- Born: May 29, 1972 (age 53) Milwaukee, Wisconsin, U.S.
- Genres: Jazz
- Occupations: Musician, composer, arranger
- Instrument: Piano
- Years active: 1996–present
- Labels: Owl, Fresh Sound, SmallsLive, W3J
- Website: rickgermanson.com

= Rick Germanson =

American musician

Rick Germanson (born May 29, 1972) is an American jazz pianist from Milwaukee, Wisconsin.

==Career==
Germanson started playing piano at a young age. After winning the grand prize at the American Piano Awards Jazz Piano Competition in 1996, he left Milwaukee for New York City.

Since 2001, Germanson has been a member of the Cannonball Legacy Band which is led by Louis Hayes, who was a drummer for Cannonball Adderley. He has toured with Pat Martino's tribute to Wes Montgomery.

He has worked with Elvin Jones Regina Carter, Tom Harrell, Slide Hampton, Frank Morgan, Eric Alexander, Frank Lacy, Marlena Shaw, Donald Harrison, Brian Lynch, Jim Rotondi, Charles McPherson, Charles Davis, Craig Handy, Cecil Payne, George Gee, Gerald Hayes, Joe Magnarelli, Ian Hendrickson-Smith, and Gerald L. Cannon.

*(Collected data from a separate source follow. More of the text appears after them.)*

-- ==== Sys2Proof/Machine/Memory.lean ====
section
/-! DEFINITION. Memory at the home wing tiles: physical addresses (R240, R241, R324), the L2 (R245, R246), the
coded slots (R265 to R267), write-back deduplication (R247), keys (R330), and the one read and the one
write through which every party reaches a byte, with the view of a commit group (R295, R319). -/

namespace Sys2Proof.Machine

/-- What a physical address names (R240, R241, R324, R334). -/
inductive Place where
  | hbm
  | host (link : Nat)
  | launch (n q : Nat)
  | fstat
  | mailbox
  | peer (p : Nat)
  | absent
  deriving DecidableEq, Repr

/-- First byte of the dump area of a die's HBM (R334). -/
def dumpBase : Nat := 0x1D8D650000

/-- The place of a physical address. -/
def place (pa : Nat) : Place :=
  if pa < 2 ^ 43 then
    (if pa / 2 ^ 38 < 24 && pa % 2 ^ 38 < dumpBase then .hbm else .absent)
  else if pa < 2 ^ 47 then .absent
  else if pa < 0x0000C00000000000 then .host 0
  else if pa < 0x0001000000000000 then .host 1
  else if pa < 0x0001000000180000 then
    (if pa % 2 ^ 16 < 4096 then .launch ((pa - 0x0001000000000000) / 2 ^ 16) (pa % 2 ^ 16 / 64) else .absent)
  else if pa < 0x0001000000180008 then .fstat
  else if 0x0001000000181000 ≤ pa && pa < 0x0001000000182000 then .mailbox
  else if 2 ^ 51 ≤ pa && pa < 2 ^ 51 + 48 * 2 ^ 43 then .peer ((pa - 2 ^ 51) / 2 ^ 43)
  else .absent

/-- An access of `len` bytes at a physical address names bytes that exist (R241, R324). -/
def reachable (pa len : Nat) : Bool := place pa != .absent && place (pa + len - 1) != .absent

/-- A stamp's address: of HBM, or of a system-space window (R299, R324). -/
def stampable (pa : Nat) : Bool :=
  match place pa with
  | .hbm | .host _ | .peer _ => true
  | _ => false

/-- Home die of a physical line, and the wing tile in the module (R240). -/
def homeDie (ln : Nat) : Nat := ln / 2 ^ 32
def homeTile (ln : Nat) : Nat := 8 * homeDie ln + ln / 4 % 8

/-- The attributes with which a line is reached. -/
structure LineAttr where
  codec : Nat
  key : Nat
  dedup : Bool
  deriving DecidableEq, Repr, Inhabited

/-- The attributes of a translated address. -/
def Xlat.attr (x : Xlat) : LineAttr := ⟨x.codec, x.key, x.dedup⟩

/-- ASID of an ASROOT value (Table 17-2). -/
def rootAsid (root : X) : Nat := bits root.toNat 0 12

/-! ### HBM slots -/

/-- The copy that a deduplicated line is mapped to (R247). -/
def copyOf (s : State) (ln : Nat) : Option DedupCopy :=
  (s.dedupMap.get none ln).bind fun id => s.dedup.find? fun c => c.id == id

/-- Bytes of a line encrypted under a key of the store: one AES-256-XTS data unit whose tweak is the line's number (R265, R330). -/
def encryptUnit (s : State) (key ln : Nat) (data : List Byte) : List Byte := xtsUnit false (vget 0 s.io.keys key) ln data
/-- Bytes of a line under a key index: in the clear under 0, else encrypted (R330). -/
def sealBytes (s : State) (key ln : Nat) (data : List Byte) : List Byte :=
  if key == 0 then data else encryptUnit s key ln data
def unsealBytes (s : State) (key ln : Nat) (data : List Byte) : List Byte :=
  if key == 0 then data else xtsUnit true (vget 0 s.io.keys key) ln data

/-- The code that a line's HBM slot, or the copy it is mapped to, gives under a codec code and a key; the slot's bytes past
a copy's are the line's own (R247, R265). (DEDUCED, log 14) -/
def slotCode (s : State) (ln : Nat) (a : LineAttr) : Line :=
  let n := codecBytes a.codec (a.key != 0)
  let own := Table.bytes s.mem (64 * ln) n
  bytesLine <| match copyOf s ln with
    | none => unsealBytes s a.key ln own
    | some c =>
      if c.key == a.key && n ≤ c.data.length then c.data.take n
      else unsealBytes s a.key c.line ((sealBytes s c.key c.line c.data).take n ++ own.drop c.data.length)

/-- The values of a line's HBM slot under a codec code and a key (R264, R266). -/
def slotRead (s : State) (ln : Nat) (a : LineAttr) : Line := codecLoad a.codec (slotCode s ln a)

/-- The line drops its reference to a deduplicated copy (R247). -/
def unmapCopy (s : State) (ln : Nat) : State :=
  match s.dedupMap.get none ln with
  | none => s
  | some id =>
    { s with
      dedup := (s.dedup.map fun c => if c.id == id then { c with refs := c.refs - 1 } else c)
      dedupMap := s.dedupMap.set none ln none }

/-- A stored copy with the given bytes that a line may be mapped to (R247). -/
def findCopy (s : State) (ln key : Nat) (data : List Byte) : Option DedupCopy :=
  let tile := homeTile ln
  if (s.dedupMap.filter fun p => homeTile p.1 == tile).length < 2 ^ 20 then
    s.dedup.find? fun c => c.tile == tile && c.key == key && c.data == data && decide (c.refs < 65535)
  else none

/-- The stored bytes of a line written to its slot, or the line mapped to an equal copy when
`merge` (a write-back of a page with the deduplication bit, R247). -/
def slotWrite (s : State) (ln : Nat) (a : LineAttr) (stored : Line) (merge : Bool) : State :=
  let s := unmapCopy s ln
  let data := (lineBytes stored).take (codecBytes a.codec (a.key != 0))
  let s := { s with
    dedup := s.dedup.filter fun c => c.line != ln || c.refs != 0 }
  match if merge then findCopy s ln a.key data else none with
  | some c => { s with
      dedup := s.dedup.map fun d => if d.id == c.id then { d with refs := d.refs + 1 } else d
      dedupMap := s.dedupMap.set none ln (some c.id) }
  | none =>
    let id := s.dedup.foldl (fun m c => max m (c.id + 1)) 0
    { s with
      mem := Table.setBytes s.mem (64 * ln) (sealBytes s a.key ln data)
      dedup := if merge then s.dedup ++ [⟨id, homeTile ln, a.key, data, ln, 0⟩] else s.dedup }

/-! ### The L2 -/

/-- The line as the L2 holds it. -/
def l2get (s : State) (ln : Nat) : Option L2Line := s.l2.get none ln
/-- The L2 with a line put or dropped. -/
def l2put (s : State) (ln : Nat) (e : Option L2Line) : State := { s with l2 := s.l2.set none ln e }

/-- A dirty line is written back: the held code, not encoded again (R266). -/
def writeBack (s : State) (ln : Nat) (e : L2Line) : State :=
  if e.dirty then slotWrite s ln ⟨e.codec, e.key, e.dedup⟩ e.code e.dedup else s

/-- A line leaves the L2. -/
def l2drop (s : State) (ln : Nat) : State :=
  match l2get s ln with
  | none => s
  | some e => l2put (writeBack s ln e) ln none

/-- The lines of the set of `ln`, which its address fixes (R245). -/
def l2set (s : State) (ln : Nat) : List (Nat × L2Line) :=
  s.l2.filterMap fun p => if homeDie p.1 == homeDie ln && p.1 % 2 ^ 16 == ln % 2 ^ 16 && p.1 != ln then
    p.2.map fun e => (p.1, e) else none
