/-! ### The place of an element word in its schedule (R34) -/

/-- Region cycle, relative to the invocation's start, in which the word of column `c` was handed out. -/
def relCycle (r : Region) (c : Nat) : Nat := r.rc - c - ((r.inv.bind fun v => v.c0).getD 0)
/-- Ring slot of the word that column `c` executes. -/
def slotOf (r : Region) (c : Nat) : Nat := relCycle r c % r.ii
/-- Stage of the word that element (row, c) executes. -/
def stageOf (r : Region) (row c : Nat) : Nat := (r.stage.get 0 (32 * row + slotOf r c)).toNat
/-- Iteration of the word that element (row, c) executes (R34, R36). -/
def iterOf (r : Region) (row c : Nat) : Nat :=
  relCycle r c / r.ii - stageOf r row c + ((r.inv.map fun v => v.first).getD 0)
/-- Schedule position of the word that element (row, c) executes. -/
def posOf (r : Region) (row c : Nat) : Nat := stageOf r row c * r.ii + slotOf r c

/-- Iteration and schedule position of the executing word. -/
def myIter (s : State) : Nat := iterOf (region s (myRegion s)) (myRow s) (myCol s)
def myPos (s : State) : Nat := posOf (region s (myRegion s)) (myRow s) (myCol s)

/-- Valid count and tile predicates that the invocation sampled (R37). -/
def sampledVc (r : Region) : BitVec 32 := (r.inv.map fun v => v.vc).getD r.vc
def sampledTq (r : Region) : BitVec 8 := (r.inv.map fun v => v.tq).getD r.tq
/-- Tile predicate `n`; tq0 is always true (R37). -/
def tilePred (r : Region) (n : Nat) : Bool := n == 0 || (sampledTq r).getLsbD n

/-! ### The checks of R85 -/

/-- The outcome of steps 1 to 5 of R85. -/
inductive Gate where
  | run
  | skip
  | stop (c : Code)
  deriving DecidableEq, Repr

/-- The predicate of a header is false (R39). -/
def predFalse (r : Region) (h : Hdr) : Bool := tilePred r h.qsel.toNat == (h.qneg == 1)

/-- The word retires without effect: a false predicate, a skipped iteration (R38), or a position below
the re-entry position of a resumed iteration (R55). -/
def elemSkips (s : State) (h : Hdr) : Bool :=
  let r := region s (myRegion s)
  let i := myIter s
  predFalse r h || decide ((sampledVc r).toNat ≤ i) ||
    decide (myPos s < (r.inv.map fun v => v.resume.get 0 i).getD 0)

/-- Steps 1 to 5 of R85 for the word of an instruction. -/
def gate (i : Instr) (s : State) : Gate :=
  if kindOf s == .elem && elemSkips s (header i) then .skip
  else match legal (kindOf s) i with
    | some c => .stop c
    | none => .run

/-! ### Faults of elements -/

/-- A discarding fault of the executing element, for the end of the cycle (R51). -/
def elemFault (s : State) (c : Code) (cause : Nat) : State :=
  let rec_ : FaultRec := ⟨myIter s, myRow s, myCol s, myPos s, c, cause⟩
  modRegion s (myRegion s) fun r => { r with faults := r.faults ++ [rec_] }

/-! ### The fatal state (R312, R334) -/

/-- The work in flight in a region: what its words have begun and not completed (R312). -/
def discardInFlight (r : Region) : Region :=
  { r with
    hold := [], amoWait := [], beats := [], rmwBusy := [], portUse := [], portTurn := [], travel := [], faults := []
    elems := r.elems.map fun e => { e with pend := [], wins := [] }
    ports := r.ports.map fun p => { p with queue := [] } }

/-- The work in flight of a die, and its launch queues, emptied (R312). -/
def stopDie (d : Die) : Die :=
  { d with
    queues := d.queues.map fun q => { q with entries := [] }
    regions := d.regions.map discardInFlight
    streams := d.streams.map fun _ => { producer := none, subs := [], started := false, replay := [], read := 0, total := 0 }
    units := d.units.map fun u => { u with out := [], rows := [], tile := none }
    graphs := d.graphs.map fun g => { g with chans := g.chans.map fun c => { c with flight := [] } }
    reds := [], prefs := [], retry := [], save := none }
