-- ==== Sys2Proof/Machine/Hold.lean ====
section
/-! DEFINITION. Accesses of elements: the shadow windows (R175, R179), the hold buffer (R40 to R44), held bytes over
memory (R41), and the performing of held stores at the end of an invocation (R43). -/

namespace Sys2Proof.Machine

/-! ### Index tiles and shadow windows -/

/-- Fields of an index tile header (Table 9-8). -/
def tileCount (h : Line) : Nat := bits h.toNat 96 32
def tileRow (h : Line) : Nat := 64 * bits h.toNat 80 16
def tileIw (h : Line) : Nat := bits h.toNat 72 2
def tileDie (h : Line) : Nat := bits h.toNat 64 5
def tileBase (h : Line) : Nat := bits h.toNat 0 64

/-- A header that R175 accepts. -/
def tileOk (h : Line) : Bool :=
  bits h.toNat 128 384 == 0 && bits h.toNat 74 6 == 0 && bits h.toNat 69 3 == 0 && tileIw h != 3 &&
    decide (64 ≤ tileRow h) && decide (tileRow h ≤ 4096) && tileCount h != 0 && decide (tileCount h ≤ 2 ^ 20)

/-- Bytes of one index. -/
def tileIndexBytes (h : Line) : Nat := 2 ^ tileIw h

/-- Die and virtual address of the row that an index names (R176). -/
def tileTarget (h : Line) (idx : Nat) : Nat × Nat :=
  let dr := if tileIw h == 2 then (idx / 2 ^ 27, idx % 2 ^ 27) else (tileDie h, idx)
  (dr.1, (tileBase h + dr.2 * tileRow h) % 2 ^ 64)

/-- The window of an invocation that covers an address: the lowest-numbered one (R434). -/
def shadowOf (r : Region) (va : Nat) : Option Shadow :=
  ((r.inv.map fun v => v.shadow).getD []).find? fun w =>
    w.bound && decide (w.base ≤ va) && decide (va < w.base + tileCount w.head * tileRow w.head)

/-- Why an element's access gives no address: the fault, the kind, address and size of the access that met it, and whether
that is the index read of a shadow window (R179). -/
structure ElemFault where
  fault : XFault
  acc : Acc
  va : Nat
  size : Nat
  index : Bool
  deriving DecidableEq, Repr

/-- The context of an element's access under a given ASROOT (R275). -/
def elemCtxAt (s : State) (g : Nat) (root : X) : Ctx := { elemCtx s g with root := root }

/-- Translation of an element's access with the faults of its place. -/
def elemTranslate (s : State) (g : Nat) (root : X) (acc : Acc) (va size : Nat) : Except XFault (Xlat × State) :=
  match translate s (elemCtxAt s g root) acc va with
  | (_, .error f) => .error f
  | (s, .ok x) => if reachable x.pa size then .ok (x, s) else .error (.code 0x21)

/-- The index at an address of an index tile, or the one that RTYW supplied (R179, R415). -/
def elemIndex (s : State) (g : Nat) (root : X) (ix : Option Nat) (va size : Nat) : Except XFault (Nat × State) :=
  match ix with
  | some n => .ok (n, s)
  | none =>
    match elemTranslate s g root .read va size with
    | .error f => .error f
    | .ok (x, s) =>
      let (bs, s) := readBytes s (elemCtxAt s g root) x size 0
      .ok (bytesNat bs, s)

/-- The address of the index that an access through a window reads (R179). -/
def indexAddr (w : Shadow) (va : Nat) : Nat := w.tile + 64 + (va - w.base) / tileRow w.head * tileIndexBytes w.head

/-- An element's access at a virtual address, redirected through a shadow window (R179), then translated; a line whose home is
not on the named die raises PROT (R176). (DESIGN CHOICE, log 26) -/
def elemResolve (s : State) (g : Nat) (root : X) (win : Option Shadow) (ix : Option Nat) (acc : Acc) (va size : Nat) :
    Except ElemFault (Xlat × State) :=
  match win with
  | none =>
    (match elemTranslate s g root acc va size with
     | .error f => .error ⟨f, acc, va, size, false⟩
     | .ok r => .ok r)
  | some w =>
    let o := va - w.base
    let byte := o % tileRow w.head
    if tileRow w.head < byte + size then .error ⟨.code 0x23, acc, va, size, false⟩ else
      let n := tileIndexBytes w.head
      let iva := indexAddr w va
      match elemIndex s g root ix iva n with
      | .error f => .error ⟨f, .read, iva, n, true⟩
      | .ok (idx, s) =>
        let (die, base) := tileTarget w.head idx
        if 24 ≤ die then .error ⟨.code 0x21, acc, va, size, false⟩ else
          let target := (base + byte) % 2 ^ 64
          if target % size != 0 then .error ⟨.code 0x23, acc, target, size, false⟩ else
          match elemTranslate s g root acc target size with
          | .error f => .error ⟨f, acc, target, size, false⟩
          | .ok (x, s) =>
            if place x.pa == .hbm && homeDie (x.pa / 64) == die then .ok (x, s)
            else .error ⟨.code 0x21, acc, target, size, false⟩

/-- The retry entry of an element's access that took PAGE (R281, Table 17-4). -/
def elemRetry (who : Requester) (g row col lvl : Nat) (f : ElemFault) (ty : BitVec 4) (dst : Reg) (root : X) : RetryReq :=
  ⟨who, 0, f.acc.num, lvl, f.va, f.size, ty.toNat, dst.toNat, g, row, col, 0, root, f.index⟩

/-! ### The hold buffer -/

/-- Entries of the hold buffer (R40). -/
def holdEntries : Nat := 2048

/-- The plain entry of a line. (DESIGN CHOICE, log 22) -/
def holdFind (r : Region) (vline : Nat) : Option HoldEntry :=
  r.hold.find? fun e => e.vline == vline && e.stores.all fun t => t.red.isNone

/-- The store whose byte an entry holds at an offset: the latest one that covers it (R40). -/
def holderOf (e : HoldEntry) (o : Nat) : Option HeldStore :=
  e.stores.reverse.find? fun t => decide (t.off ≤ o) && decide (o < t.off + t.data.length)

/-- The held byte at a virtual address: that of the latest store (R40, R41). -/
def heldByte (r : Region) (va : Nat) : Option Byte :=
  (holdFind r (va / 64)).bind fun e => (holderOf e (va % 64)).bind fun t => t.data[va % 64 - t.off]?

/-- The held bytes among the `size` bytes at a virtual address, for a load (R41). -/
def heldBytes (r : Region) (va size : Nat) : List (Nat × Byte) :=
  (List.range size).filterMap fun k => (heldByte r (va + k)).map fun b => (va + k, b)

/-- Bytes read from memory with held bytes merged over them (R41). -/
def mergeHeld (held : List (Nat × Byte)) (va : Nat) (bs : List Byte) : List Byte :=
  bs.zipIdx.map fun p => ((held.find? fun h => h.1 == va + p.2).map fun h => h.2).getD p.1

/-- The fault that a held store or contribution meets at its address (R260, R268, R291). -/
def heldFault (x : Xlat) (t : HeldStore) : Option Code :=
  if t.red.isSome then (if atomicDenied x || decide (56 < x.pa % 64 + t.data.length) then some 0x21 else none) else codedStore x t.data

/-- The requester is a held store of the region. -/
def isHeldOf (g : Nat) (q : Requester) : Bool :=
  match q with
  | .held g' _ => g' == g
  | _ => false

/-- The open entry of a region's stores for a faulting line (DESIGN CHOICE, log 22). -/
def heldEntryFor (s : State) (g : Nat) (root : X) (f : ElemFault) : Option Nat :=
  ((die s).retry.find? fun q => isHeldOf g q.who && q.va / 64 == f.va / 64 && q.index == f.index && q.root == root).map
    fun q => q.slot

/-- Translation of a held store: the store with its address, or with its retry entry, or as it was where the ring is full; or its
fault (R281). -/
def askStore (s : State) (g vline : Nat) (t : HeldStore) : Except Code (HeldStore × State) :=
  match elemResolve s g t.root t.win t.ix .write (64 * vline + t.off) t.data.length with
  | .ok (x, s) =>
    (match heldFault x t with
     | some c => .error c
     | none => .ok ({ t with xlat := some x, retry := none }, s))
  | .error f =>
    match f.fault with
    | .code c => .error c
    | .page lvl =>
      match heldEntryFor s g t.root f with
      | some slot => .ok ({ t with retry := some slot }, s)
      | none =>
        match postRetry s (elemRetry (.held g vline) g t.row t.col lvl f t.ty 0 t.root) with
        | some (slot, s) => .ok ({ t with retry := some slot }, s)
        | none => .ok (t, s)

/-- The hold buffer with one entry replaced. -/
def putEntry (s : State) (g : Nat) (old new : HoldEntry) : State :=
  modRegion s g fun r => { r with hold := r.hold.map fun o => if o == old then new else o }

/-- A store or contribution retires into the hold buffer: it is translated (R281), and merges into the entry of its line or takes
a new one (R40); or the fault that it meets: a full buffer (R44), its translation, a coded region (R260, R268), its cell (R291). -/
def holdStore (s : State) (g : Nat) (vline : Nat) (t : HeldStore) : Except (Code × Nat) State :=
  let r := region s g
  let t := { t with seq := r.holdSeq, root := (core s g).asroot, win := shadowOf r (64 * vline + t.off) }
  let found := if t.red.isNone then holdFind r vline else none
  if found.isNone && decide (holdEntries ≤ r.hold.length) then .error (0x10, 4) else
    match askStore s g vline t with
    | .error c => .error (c, 0)
    | .ok (t, s) =>
      let s := modRegion s g fun r => { r with holdSeq := r.holdSeq + 1 }
      .ok <| match found with
        | some e => putEntry s g e { e with stores := e.stores ++ [t] }
        | none => modRegion s g fun r => { r with hold := r.hold ++ [⟨vline, [t]⟩] }

/-- The bytes of an entry, each with its physical address and attributes, in the order of the line (R40, R180, R281). -/
def entryCells (e : HoldEntry) : List (Xlat × Byte) :=
  (List.range 64).filterMap fun o => (holderOf e o).bind fun t => t.xlat.bind fun x =>
    (t.data[o - t.off]?).map fun b => ({ x with pa := x.pa + (o - t.off) }, b)

/-- Bytes performed as the parts of one access of its line: one operation at the home of each line and attributes that they name
(R267, R269), and one access for each run of bytes elsewhere. -/
def performCells (s : State) (g : Nat) (cells : List (Xlat × Byte)) (hint : Nat) : State :=
  let keys := (cells.map fun c => (c.1.pa / 64, c.1.attr)).eraseDups
  keys.foldl (fun s q =>
    let own := (cells.filter fun c => c.1.pa / 64 == q.1 && c.1.attr == q.2).map fun c => (c.1.pa % 64, c.2)
    if place (64 * q.1) == .hbm then performLine s q.1 q.2 own hint s.cur.val g false
    else (byteRuns own).foldl (fun s p => performBytes s (64 * q.1 + p.1) q.2 p.2 hint s.cur.val g false) s) s

/-- The contribution that a held store stands for. -/
def entryContribution (s : State) (g : Nat) (x : Xlat) (t : HeldStore) (q : BitVec 5 × BitVec 4 × BitVec 32) : Contribution :=
  ⟨x.pa / 64, x.pa % 64, q.1, q.2.1, q.2.2, BitVec.ofNat 32 (bytesNat t.data), s.cur.val,
    .elem (Fin.ofNat 32 g) (Fin.ofNat 8 t.row) (Fin.ofNat 16 t.col), x.key, x.dedup, false, false, rootAsid t.root⟩

/-- The commit group of a region's graph is open (R319). -/
def regionGroupOpen (s : State) (g : Nat) : Bool := ((ownerOf s g).map fun gr => gr.group.state) == some 1

/-- The bytes of an entry are taken one after another by the commit group, as long as it has not aborted (R319, R320, R476). -/
def captureCells (g gid : Nat) (root : X) (hint : Nat) : State → List (Xlat × Byte) → State
  | s, [] => s
  | s, c :: l =>
    match graph? s gid with
    | none => s
    | some gr =>
      if gr.group.state != 1 then s
      else captureCells g gid root hint (captureBytes s gr (elemCtxAt s g root) c.1 [c.2] hint) l

/-- One entry of the hold buffer performs at its home, or goes into the commit group (R43, R269, R319). -/
def releaseEntry (s : State) (g : Nat) (e : HoldEntry) : State :=
  match e.stores.getLast? with
  | none => s
  | some t =>
    match t.red, t.xlat with
    | some q, some x => sendContribution s (entryContribution s g x t q)
    | some _, none => s
    | none, _ =>
      let cells := entryCells e
      let hint := t.hint.toNat
      match ownerOf s g with
      | none => performCells s g cells hint
      | some gr =>
        if gr.group.state == 1 then captureCells g gr.gid t.root hint s cells
        else if gr.group.state == 3 then s
        else cells.foldl (fun s c => refreshCaptured s (some gr.gid) c.1.pa [c.2]) (performCells s g cells hint)

/-- The entries of a hold buffer perform in the order their lines were first written; one that stands behind a
contribution not yet judged waits (R43, R285). -/
def releaseEntries (g : Nat) : List HoldEntry → State → State
  | [], s => modRegion s g fun r => { r with hold := [] }
  | e :: l, s =>
    if (openContribution s (ofElems g)).isSome then modRegion s g fun r => { r with hold := e :: l }
    else releaseEntries g l (monitorsSee (releaseEntry s g e))

/-- The hold buffer is released, as far as it can be now (R43). -/
def releaseHold (s : State) (g : Nat) : State := releaseEntries g (region s g).hold s

/-- A discarding fault of a store of the hold buffer, at its word (R51). -/
def storeFault (s : State) (g : Nat) (t : HeldStore) (c : Code) : State :=
  modRegion s g fun r => { r with faults := r.faults ++ [⟨t.iter, t.row, t.col, t.pos, c, 0⟩] }

/-- The held stores of a region. -/
def heldStores (r : Region) : List HeldStore := r.hold.flatMap fun e => e.stores

/-- The held contributions of a region, which may not be released while its graph's commit group is open (R319, R410). -/
def heldReds (r : Region) : List HeldStore := (heldStores r).filter fun t => t.red.isSome

/-- The held stores that stand after a discard with restart iteration `p` (R54). -/
def keepStore (v : Invocation) (p : Nat) (t : HeldStore) : Bool :=
  decide (t.iter < p) || decide (t.pos + 1 < v.marks.get 0 t.iter)

/-- The hold buffer after a discard: an entry that keeps some stores takes the place of its earliest
remaining store (R54). -/
def pruneHold (v : Invocation) (p : Nat) (l : List HoldEntry) : List HoldEntry :=
  sortBy (fun e => (e.stores.head?.map fun t => t.seq).getD 0)
    ((l.map fun e => { e with stores := e.stores.filter (keepStore v p) }).filter fun e => !e.stores.isEmpty)

end Sys2Proof.Machine
end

Since 2014 Rick has been professor of jazz piano at the Jackie McLean Institute, Hartt School of Music at the University of Hartford.

== Discography ==
- Heights (Fresh Sounds, 2003)
- You Tell Me (Fresh Sounds, 2005)
- Off the Cuff (Owl, 2009)
- Live at Smalls (Smallslive, 2011)
- Turquoise Twice (WJ3, 2019)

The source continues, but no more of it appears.